Task description:
The records follow. Print, word for word, the first line through the "def CH_SEQ_AUTO : Fld" line.

Stored data entries
= = = =
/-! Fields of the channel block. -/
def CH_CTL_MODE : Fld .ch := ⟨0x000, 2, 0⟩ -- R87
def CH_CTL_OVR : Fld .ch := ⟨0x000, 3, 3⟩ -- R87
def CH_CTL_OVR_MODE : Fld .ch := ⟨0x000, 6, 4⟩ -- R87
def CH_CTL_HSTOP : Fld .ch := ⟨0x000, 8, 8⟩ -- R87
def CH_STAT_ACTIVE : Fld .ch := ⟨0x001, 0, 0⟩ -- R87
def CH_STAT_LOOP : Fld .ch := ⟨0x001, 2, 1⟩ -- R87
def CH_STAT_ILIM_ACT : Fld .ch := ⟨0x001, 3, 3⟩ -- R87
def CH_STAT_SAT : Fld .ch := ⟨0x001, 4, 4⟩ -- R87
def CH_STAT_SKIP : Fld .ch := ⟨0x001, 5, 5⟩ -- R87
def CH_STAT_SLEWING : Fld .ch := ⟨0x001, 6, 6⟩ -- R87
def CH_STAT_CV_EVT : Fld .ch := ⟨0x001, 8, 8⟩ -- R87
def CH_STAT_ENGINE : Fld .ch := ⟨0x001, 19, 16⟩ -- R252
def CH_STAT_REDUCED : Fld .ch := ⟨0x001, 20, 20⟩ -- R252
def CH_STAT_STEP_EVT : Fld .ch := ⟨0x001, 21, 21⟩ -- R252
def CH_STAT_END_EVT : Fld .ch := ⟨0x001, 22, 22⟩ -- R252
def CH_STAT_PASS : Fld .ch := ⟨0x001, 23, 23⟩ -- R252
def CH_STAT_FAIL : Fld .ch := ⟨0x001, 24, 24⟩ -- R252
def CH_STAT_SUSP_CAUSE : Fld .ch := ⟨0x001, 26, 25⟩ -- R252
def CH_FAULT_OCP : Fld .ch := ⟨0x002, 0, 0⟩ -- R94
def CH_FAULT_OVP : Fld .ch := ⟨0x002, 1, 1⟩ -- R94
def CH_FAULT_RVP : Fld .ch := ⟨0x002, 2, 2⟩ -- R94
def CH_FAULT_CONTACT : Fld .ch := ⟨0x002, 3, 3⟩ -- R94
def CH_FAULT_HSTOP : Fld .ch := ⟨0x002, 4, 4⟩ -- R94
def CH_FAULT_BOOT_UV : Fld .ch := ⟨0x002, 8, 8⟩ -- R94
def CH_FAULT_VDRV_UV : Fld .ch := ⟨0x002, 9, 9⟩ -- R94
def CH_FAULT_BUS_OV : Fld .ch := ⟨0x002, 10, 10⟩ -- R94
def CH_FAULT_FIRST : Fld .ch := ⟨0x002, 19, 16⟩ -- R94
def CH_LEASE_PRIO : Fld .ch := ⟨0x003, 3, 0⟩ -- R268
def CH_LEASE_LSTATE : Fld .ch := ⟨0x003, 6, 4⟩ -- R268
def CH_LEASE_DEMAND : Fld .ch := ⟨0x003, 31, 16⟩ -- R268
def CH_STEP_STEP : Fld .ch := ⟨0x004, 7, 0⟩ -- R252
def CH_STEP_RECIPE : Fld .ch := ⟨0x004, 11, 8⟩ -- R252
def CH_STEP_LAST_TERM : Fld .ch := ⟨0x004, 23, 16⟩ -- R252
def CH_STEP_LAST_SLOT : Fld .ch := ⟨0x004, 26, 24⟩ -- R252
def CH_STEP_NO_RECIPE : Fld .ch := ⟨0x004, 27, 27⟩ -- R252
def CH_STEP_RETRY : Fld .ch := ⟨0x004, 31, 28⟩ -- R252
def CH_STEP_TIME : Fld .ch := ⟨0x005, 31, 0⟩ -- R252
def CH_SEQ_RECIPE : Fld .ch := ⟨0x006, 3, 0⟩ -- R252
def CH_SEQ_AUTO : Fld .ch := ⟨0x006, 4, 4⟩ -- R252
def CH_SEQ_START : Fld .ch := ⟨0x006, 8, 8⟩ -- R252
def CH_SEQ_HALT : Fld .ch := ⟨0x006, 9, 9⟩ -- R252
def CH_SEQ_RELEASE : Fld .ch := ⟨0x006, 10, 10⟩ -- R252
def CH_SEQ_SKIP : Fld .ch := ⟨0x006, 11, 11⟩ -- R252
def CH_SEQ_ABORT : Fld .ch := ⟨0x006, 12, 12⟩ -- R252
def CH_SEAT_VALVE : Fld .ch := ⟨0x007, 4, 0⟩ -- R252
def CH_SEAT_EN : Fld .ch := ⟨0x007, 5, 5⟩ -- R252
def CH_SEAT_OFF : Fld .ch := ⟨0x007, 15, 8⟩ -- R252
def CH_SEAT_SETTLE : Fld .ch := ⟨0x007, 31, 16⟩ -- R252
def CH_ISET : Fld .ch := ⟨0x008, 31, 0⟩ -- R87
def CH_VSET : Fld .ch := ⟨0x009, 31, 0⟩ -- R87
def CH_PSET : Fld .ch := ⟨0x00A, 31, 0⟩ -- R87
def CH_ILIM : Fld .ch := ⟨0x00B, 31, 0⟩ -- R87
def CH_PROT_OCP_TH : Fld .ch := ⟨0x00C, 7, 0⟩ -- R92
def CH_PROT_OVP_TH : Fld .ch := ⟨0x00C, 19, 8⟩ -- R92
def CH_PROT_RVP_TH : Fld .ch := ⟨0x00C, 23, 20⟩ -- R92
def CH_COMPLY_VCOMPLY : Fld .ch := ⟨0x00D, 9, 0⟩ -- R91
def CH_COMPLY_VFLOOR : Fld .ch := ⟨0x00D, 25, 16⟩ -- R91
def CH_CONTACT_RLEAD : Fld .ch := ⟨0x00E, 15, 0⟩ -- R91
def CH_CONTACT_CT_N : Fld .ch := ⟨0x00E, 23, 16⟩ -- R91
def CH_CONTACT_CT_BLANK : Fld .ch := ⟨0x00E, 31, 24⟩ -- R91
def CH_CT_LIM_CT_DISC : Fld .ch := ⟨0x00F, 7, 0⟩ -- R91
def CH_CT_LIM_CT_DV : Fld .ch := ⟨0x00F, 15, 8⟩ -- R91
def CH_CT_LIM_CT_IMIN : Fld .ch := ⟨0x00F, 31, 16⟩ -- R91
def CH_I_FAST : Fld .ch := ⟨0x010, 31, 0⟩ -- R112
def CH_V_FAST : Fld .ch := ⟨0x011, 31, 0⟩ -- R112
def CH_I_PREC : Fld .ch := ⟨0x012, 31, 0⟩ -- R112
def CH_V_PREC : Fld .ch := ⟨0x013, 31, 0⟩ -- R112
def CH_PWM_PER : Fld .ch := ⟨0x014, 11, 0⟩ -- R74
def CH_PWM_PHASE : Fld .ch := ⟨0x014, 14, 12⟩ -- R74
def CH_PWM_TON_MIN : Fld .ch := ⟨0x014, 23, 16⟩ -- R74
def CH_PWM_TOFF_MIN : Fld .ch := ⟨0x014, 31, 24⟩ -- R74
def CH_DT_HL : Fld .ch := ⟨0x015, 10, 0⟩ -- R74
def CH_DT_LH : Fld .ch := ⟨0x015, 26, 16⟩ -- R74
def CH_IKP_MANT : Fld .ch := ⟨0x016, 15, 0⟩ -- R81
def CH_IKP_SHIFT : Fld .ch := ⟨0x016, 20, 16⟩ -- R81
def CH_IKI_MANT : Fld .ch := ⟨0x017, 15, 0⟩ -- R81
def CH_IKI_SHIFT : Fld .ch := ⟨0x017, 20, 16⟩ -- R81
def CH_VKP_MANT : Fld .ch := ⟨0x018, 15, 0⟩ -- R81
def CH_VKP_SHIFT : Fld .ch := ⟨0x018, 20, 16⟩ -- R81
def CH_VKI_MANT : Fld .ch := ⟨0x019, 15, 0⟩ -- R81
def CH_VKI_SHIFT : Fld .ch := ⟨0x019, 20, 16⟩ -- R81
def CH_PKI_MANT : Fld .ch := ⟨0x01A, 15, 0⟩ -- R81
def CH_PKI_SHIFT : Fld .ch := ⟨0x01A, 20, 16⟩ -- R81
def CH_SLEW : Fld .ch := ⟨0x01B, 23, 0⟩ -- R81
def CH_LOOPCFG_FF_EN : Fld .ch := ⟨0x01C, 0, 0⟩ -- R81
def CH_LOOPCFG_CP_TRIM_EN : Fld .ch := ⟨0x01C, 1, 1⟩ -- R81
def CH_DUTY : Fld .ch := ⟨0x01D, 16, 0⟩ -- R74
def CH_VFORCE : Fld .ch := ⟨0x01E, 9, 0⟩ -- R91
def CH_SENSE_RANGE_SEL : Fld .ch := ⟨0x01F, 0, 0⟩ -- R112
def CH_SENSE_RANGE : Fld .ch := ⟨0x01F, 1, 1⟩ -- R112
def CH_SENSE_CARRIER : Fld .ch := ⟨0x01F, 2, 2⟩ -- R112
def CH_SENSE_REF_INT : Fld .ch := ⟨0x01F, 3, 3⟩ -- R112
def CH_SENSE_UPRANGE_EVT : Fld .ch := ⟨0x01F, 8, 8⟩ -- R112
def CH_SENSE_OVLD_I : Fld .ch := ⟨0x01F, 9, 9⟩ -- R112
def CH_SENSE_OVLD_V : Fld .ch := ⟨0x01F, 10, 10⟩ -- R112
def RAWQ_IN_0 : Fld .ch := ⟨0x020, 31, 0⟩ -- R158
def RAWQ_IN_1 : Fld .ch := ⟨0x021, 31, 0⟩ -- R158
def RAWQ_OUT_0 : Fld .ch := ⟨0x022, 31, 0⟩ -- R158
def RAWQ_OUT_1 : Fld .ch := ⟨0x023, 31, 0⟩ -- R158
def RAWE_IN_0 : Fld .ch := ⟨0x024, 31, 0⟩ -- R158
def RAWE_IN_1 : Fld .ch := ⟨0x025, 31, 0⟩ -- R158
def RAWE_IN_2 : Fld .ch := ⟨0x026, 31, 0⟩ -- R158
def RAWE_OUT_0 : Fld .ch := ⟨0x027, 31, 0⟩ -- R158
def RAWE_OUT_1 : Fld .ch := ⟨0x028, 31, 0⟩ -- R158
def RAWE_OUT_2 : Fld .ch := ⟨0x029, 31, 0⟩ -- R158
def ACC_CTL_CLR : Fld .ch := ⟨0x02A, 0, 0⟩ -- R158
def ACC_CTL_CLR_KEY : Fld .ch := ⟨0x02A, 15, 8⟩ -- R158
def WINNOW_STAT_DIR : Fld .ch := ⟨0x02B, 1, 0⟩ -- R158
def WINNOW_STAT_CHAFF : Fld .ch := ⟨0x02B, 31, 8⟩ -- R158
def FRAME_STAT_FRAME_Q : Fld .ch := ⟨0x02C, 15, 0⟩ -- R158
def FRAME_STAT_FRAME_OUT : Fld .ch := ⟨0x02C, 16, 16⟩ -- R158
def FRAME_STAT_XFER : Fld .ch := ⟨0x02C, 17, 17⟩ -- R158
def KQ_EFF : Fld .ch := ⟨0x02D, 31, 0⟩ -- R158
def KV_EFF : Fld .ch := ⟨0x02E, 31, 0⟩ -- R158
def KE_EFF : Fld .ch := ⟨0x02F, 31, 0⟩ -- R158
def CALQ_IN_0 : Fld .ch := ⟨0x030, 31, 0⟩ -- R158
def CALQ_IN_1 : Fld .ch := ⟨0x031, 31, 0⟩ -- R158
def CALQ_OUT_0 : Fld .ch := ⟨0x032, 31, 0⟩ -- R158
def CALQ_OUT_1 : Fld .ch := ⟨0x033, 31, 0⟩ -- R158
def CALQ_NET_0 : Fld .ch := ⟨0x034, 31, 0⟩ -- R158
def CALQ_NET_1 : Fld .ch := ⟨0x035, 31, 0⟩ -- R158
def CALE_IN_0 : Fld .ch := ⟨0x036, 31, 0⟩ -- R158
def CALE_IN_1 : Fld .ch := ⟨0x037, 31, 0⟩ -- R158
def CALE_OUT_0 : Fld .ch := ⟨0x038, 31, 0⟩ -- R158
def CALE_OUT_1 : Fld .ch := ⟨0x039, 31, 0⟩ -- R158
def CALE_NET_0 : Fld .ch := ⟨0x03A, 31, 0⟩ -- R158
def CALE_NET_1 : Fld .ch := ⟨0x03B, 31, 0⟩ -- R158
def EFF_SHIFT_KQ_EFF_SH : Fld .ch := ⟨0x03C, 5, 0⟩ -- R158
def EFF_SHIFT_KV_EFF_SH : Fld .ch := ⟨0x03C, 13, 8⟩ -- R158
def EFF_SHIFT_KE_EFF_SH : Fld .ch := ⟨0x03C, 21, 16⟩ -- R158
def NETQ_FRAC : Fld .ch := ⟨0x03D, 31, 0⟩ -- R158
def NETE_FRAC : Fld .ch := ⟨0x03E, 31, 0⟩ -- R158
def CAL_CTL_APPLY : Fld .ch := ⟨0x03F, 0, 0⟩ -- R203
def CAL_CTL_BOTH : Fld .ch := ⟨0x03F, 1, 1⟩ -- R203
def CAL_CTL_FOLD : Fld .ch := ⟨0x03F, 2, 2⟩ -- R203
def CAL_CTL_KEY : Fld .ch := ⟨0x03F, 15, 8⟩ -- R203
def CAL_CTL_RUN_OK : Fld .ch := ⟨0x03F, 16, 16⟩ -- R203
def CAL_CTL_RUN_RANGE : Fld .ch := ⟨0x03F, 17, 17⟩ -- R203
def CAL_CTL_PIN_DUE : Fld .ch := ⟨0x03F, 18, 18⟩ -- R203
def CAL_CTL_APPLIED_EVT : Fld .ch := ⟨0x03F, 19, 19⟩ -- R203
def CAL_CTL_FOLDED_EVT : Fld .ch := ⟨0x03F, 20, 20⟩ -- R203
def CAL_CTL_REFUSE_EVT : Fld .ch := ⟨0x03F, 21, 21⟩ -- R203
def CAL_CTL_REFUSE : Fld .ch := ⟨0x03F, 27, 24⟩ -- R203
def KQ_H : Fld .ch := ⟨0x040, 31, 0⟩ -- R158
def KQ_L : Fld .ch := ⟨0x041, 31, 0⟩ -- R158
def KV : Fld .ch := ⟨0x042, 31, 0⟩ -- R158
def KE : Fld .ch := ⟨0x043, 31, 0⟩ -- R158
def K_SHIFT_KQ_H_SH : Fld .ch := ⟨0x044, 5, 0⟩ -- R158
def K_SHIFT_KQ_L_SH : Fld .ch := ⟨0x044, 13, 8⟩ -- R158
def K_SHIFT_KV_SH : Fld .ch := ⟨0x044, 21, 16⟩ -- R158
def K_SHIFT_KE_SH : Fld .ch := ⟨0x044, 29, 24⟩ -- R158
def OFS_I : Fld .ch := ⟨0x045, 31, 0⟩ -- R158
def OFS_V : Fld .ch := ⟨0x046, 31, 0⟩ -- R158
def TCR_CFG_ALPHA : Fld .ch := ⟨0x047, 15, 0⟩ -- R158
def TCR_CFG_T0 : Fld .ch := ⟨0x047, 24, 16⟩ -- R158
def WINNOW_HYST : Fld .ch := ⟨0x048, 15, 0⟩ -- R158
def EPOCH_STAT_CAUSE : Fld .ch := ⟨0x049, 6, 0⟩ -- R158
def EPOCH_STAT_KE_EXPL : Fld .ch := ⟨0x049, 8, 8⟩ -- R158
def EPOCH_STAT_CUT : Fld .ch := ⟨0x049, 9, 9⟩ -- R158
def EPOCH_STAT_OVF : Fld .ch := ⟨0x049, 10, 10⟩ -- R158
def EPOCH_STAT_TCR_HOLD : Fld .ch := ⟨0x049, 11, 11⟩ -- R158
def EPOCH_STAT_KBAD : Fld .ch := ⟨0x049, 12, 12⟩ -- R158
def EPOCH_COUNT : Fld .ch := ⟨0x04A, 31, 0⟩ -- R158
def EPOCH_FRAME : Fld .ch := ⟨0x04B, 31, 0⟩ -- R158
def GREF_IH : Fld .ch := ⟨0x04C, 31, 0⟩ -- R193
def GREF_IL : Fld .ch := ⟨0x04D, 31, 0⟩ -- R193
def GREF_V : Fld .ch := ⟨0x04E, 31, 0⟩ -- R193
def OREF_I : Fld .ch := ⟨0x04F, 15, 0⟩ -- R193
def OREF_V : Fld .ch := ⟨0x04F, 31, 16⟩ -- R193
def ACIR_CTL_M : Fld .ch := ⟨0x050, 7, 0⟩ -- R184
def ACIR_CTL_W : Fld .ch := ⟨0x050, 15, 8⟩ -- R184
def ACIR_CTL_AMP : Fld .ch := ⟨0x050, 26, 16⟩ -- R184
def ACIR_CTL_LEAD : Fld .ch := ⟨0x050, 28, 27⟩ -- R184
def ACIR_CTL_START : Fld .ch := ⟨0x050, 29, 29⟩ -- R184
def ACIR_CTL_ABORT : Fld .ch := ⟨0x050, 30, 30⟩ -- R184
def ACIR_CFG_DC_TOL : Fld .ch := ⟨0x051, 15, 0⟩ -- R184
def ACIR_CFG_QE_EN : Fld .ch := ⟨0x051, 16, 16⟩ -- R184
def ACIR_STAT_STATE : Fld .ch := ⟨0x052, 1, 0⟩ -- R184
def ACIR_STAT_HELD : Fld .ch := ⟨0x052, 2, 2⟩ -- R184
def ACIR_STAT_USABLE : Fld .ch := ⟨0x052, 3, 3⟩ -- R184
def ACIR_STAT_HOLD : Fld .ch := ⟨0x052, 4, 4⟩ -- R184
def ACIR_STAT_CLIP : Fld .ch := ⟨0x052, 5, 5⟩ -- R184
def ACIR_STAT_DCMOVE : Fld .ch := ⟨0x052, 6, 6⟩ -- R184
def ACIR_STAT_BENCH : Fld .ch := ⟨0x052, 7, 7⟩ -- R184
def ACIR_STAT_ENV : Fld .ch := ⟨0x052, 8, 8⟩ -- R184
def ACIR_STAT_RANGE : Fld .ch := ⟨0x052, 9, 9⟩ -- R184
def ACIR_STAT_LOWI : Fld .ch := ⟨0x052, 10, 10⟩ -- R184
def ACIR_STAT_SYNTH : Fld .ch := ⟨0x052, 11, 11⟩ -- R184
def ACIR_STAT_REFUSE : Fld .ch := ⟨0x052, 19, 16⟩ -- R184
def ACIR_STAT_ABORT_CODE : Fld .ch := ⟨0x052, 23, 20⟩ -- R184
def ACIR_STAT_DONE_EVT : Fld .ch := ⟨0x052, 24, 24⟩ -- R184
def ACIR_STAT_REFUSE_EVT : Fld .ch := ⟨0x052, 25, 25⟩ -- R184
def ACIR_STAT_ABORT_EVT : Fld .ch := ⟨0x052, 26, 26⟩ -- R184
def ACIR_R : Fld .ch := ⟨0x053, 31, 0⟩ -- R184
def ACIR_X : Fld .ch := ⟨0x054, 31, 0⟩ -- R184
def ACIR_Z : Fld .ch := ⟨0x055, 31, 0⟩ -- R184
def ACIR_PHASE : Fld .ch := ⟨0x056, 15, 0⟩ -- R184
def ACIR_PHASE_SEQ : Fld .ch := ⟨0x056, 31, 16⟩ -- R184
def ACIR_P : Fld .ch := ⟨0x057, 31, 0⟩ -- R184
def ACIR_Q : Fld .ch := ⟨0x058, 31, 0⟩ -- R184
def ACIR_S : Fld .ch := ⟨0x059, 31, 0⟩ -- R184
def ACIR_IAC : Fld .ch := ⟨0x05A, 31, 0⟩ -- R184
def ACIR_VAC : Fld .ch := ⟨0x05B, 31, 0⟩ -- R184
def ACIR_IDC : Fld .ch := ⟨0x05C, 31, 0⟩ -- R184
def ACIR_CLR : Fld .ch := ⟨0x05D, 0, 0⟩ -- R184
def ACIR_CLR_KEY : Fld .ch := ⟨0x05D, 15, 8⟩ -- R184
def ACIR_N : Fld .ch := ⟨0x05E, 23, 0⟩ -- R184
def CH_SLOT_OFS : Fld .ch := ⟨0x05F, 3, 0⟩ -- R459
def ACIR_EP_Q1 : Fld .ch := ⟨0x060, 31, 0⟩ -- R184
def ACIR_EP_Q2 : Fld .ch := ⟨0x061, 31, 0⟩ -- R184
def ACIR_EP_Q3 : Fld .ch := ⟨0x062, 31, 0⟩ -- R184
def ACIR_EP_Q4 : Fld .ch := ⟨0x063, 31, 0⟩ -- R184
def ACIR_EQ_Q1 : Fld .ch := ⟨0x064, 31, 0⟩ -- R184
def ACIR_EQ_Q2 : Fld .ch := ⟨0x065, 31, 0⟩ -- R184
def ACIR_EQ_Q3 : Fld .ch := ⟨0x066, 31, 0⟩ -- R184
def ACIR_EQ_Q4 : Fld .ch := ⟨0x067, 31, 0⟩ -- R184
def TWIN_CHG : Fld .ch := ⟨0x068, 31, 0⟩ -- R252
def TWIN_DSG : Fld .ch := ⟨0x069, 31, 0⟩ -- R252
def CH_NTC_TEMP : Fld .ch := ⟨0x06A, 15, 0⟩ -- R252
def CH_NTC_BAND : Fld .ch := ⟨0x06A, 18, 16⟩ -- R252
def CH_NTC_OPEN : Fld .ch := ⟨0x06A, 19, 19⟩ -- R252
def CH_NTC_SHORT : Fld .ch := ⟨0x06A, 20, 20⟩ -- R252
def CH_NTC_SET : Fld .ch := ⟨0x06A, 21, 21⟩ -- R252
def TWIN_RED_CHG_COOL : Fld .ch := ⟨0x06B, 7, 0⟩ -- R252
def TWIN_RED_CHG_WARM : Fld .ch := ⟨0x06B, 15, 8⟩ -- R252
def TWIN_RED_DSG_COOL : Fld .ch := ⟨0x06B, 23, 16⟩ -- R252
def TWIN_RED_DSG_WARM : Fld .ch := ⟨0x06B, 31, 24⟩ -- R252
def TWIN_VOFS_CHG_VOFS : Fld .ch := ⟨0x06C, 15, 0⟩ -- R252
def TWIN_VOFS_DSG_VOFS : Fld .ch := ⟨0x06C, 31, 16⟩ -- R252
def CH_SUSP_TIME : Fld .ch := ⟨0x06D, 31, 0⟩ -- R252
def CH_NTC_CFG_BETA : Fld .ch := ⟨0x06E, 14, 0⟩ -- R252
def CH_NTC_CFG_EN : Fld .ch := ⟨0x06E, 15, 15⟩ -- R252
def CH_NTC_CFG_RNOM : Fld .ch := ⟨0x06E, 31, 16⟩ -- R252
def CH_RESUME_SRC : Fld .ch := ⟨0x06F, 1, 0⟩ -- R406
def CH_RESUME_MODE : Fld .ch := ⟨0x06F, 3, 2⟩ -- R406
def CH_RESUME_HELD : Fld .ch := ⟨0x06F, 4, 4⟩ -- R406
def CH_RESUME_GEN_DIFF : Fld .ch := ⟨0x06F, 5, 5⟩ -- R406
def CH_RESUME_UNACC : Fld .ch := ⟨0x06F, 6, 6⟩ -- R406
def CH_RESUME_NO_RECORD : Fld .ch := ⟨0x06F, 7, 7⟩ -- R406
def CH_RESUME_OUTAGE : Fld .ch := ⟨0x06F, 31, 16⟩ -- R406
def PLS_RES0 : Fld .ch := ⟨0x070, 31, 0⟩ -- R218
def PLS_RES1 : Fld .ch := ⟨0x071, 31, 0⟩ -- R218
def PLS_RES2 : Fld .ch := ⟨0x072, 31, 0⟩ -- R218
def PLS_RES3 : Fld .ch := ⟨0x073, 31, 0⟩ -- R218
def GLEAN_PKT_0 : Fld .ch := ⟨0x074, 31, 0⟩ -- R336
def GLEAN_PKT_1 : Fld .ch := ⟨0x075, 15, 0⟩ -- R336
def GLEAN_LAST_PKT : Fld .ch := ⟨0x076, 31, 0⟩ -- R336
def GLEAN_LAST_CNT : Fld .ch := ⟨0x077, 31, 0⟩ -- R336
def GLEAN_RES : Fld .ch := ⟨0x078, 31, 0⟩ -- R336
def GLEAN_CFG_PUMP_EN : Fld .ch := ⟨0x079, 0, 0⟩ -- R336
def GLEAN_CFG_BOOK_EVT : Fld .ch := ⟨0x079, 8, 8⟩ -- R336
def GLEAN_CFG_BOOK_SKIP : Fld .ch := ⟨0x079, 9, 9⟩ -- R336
= = = =
Task output:
/-! Fields of the channel block. -/
def CH_CTL_MODE : Fld .ch := ⟨0x000, 2, 0⟩ -- R87
def CH_CTL_OVR : Fld .ch := ⟨0x000, 3, 3⟩ -- R87
def CH_CTL_OVR_MODE : Fld .ch := ⟨0x000, 6, 4⟩ -- R87
def CH_CTL_HSTOP : Fld .ch := ⟨0x000, 8, 8⟩ -- R87
def CH_STAT_ACTIVE : Fld .ch := ⟨0x001, 0, 0⟩ -- R87
def CH_STAT_LOOP : Fld .ch := ⟨0x001, 2, 1⟩ -- R87
def CH_STAT_ILIM_ACT : Fld .ch := ⟨0x001, 3, 3⟩ -- R87
def CH_STAT_SAT : Fld .ch := ⟨0x001, 4, 4⟩ -- R87
def CH_STAT_SKIP : Fld .ch := ⟨0x001, 5, 5⟩ -- R87
def CH_STAT_SLEWING : Fld .ch := ⟨0x001, 6, 6⟩ -- R87
def CH_STAT_CV_EVT : Fld .ch := ⟨0x001, 8, 8⟩ -- R87
def CH_STAT_ENGINE : Fld .ch := ⟨0x001, 19, 16⟩ -- R252
def CH_STAT_REDUCED : Fld .ch := ⟨0x001, 20, 20⟩ -- R252
def CH_STAT_STEP_EVT : Fld .ch := ⟨0x001, 21, 21⟩ -- R252
def CH_STAT_END_EVT : Fld .ch := ⟨0x001, 22, 22⟩ -- R252
def CH_STAT_PASS : Fld .ch := ⟨0x001, 23, 23⟩ -- R252
def CH_STAT_FAIL : Fld .ch := ⟨0x001, 24, 24⟩ -- R252
def CH_STAT_SUSP_CAUSE : Fld .ch := ⟨0x001, 26, 25⟩ -- R252
def CH_FAULT_OCP : Fld .ch := ⟨0x002, 0, 0⟩ -- R94
def CH_FAULT_OVP : Fld .ch := ⟨0x002, 1, 1⟩ -- R94
def CH_FAULT_RVP : Fld .ch := ⟨0x002, 2, 2⟩ -- R94
def CH_FAULT_CONTACT : Fld .ch := ⟨0x002, 3, 3⟩ -- R94
def CH_FAULT_HSTOP : Fld .ch := ⟨0x002, 4, 4⟩ -- R94
def CH_FAULT_BOOT_UV : Fld .ch := ⟨0x002, 8, 8⟩ -- R94
def CH_FAULT_VDRV_UV : Fld .ch := ⟨0x002, 9, 9⟩ -- R94
def CH_FAULT_BUS_OV : Fld .ch := ⟨0x002, 10, 10⟩ -- R94
def CH_FAULT_FIRST : Fld .ch := ⟨0x002, 19, 16⟩ -- R94
def CH_LEASE_PRIO : Fld .ch := ⟨0x003, 3, 0⟩ -- R268
def CH_LEASE_LSTATE : Fld .ch := ⟨0x003, 6, 4⟩ -- R268
def CH_LEASE_DEMAND : Fld .ch := ⟨0x003, 31, 16⟩ -- R268
def CH_STEP_STEP : Fld .ch := ⟨0x004, 7, 0⟩ -- R252
def CH_STEP_RECIPE : Fld .ch := ⟨0x004, 11, 8⟩ -- R252
def CH_STEP_LAST_TERM : Fld .ch := ⟨0x004, 23, 16⟩ -- R252
def CH_STEP_LAST_SLOT : Fld .ch := ⟨0x004, 26, 24⟩ -- R252
def CH_STEP_NO_RECIPE : Fld .ch := ⟨0x004, 27, 27⟩ -- R252
def CH_STEP_RETRY : Fld .ch := ⟨0x004, 31, 28⟩ -- R252
def CH_STEP_TIME : Fld .ch := ⟨0x005, 31, 0⟩ -- R252
def CH_SEQ_RECIPE : Fld .ch := ⟨0x006, 3, 0⟩ -- R252
def CH_SEQ_AUTO : Fld .ch := ⟨0x006, 4, 4⟩ -- R252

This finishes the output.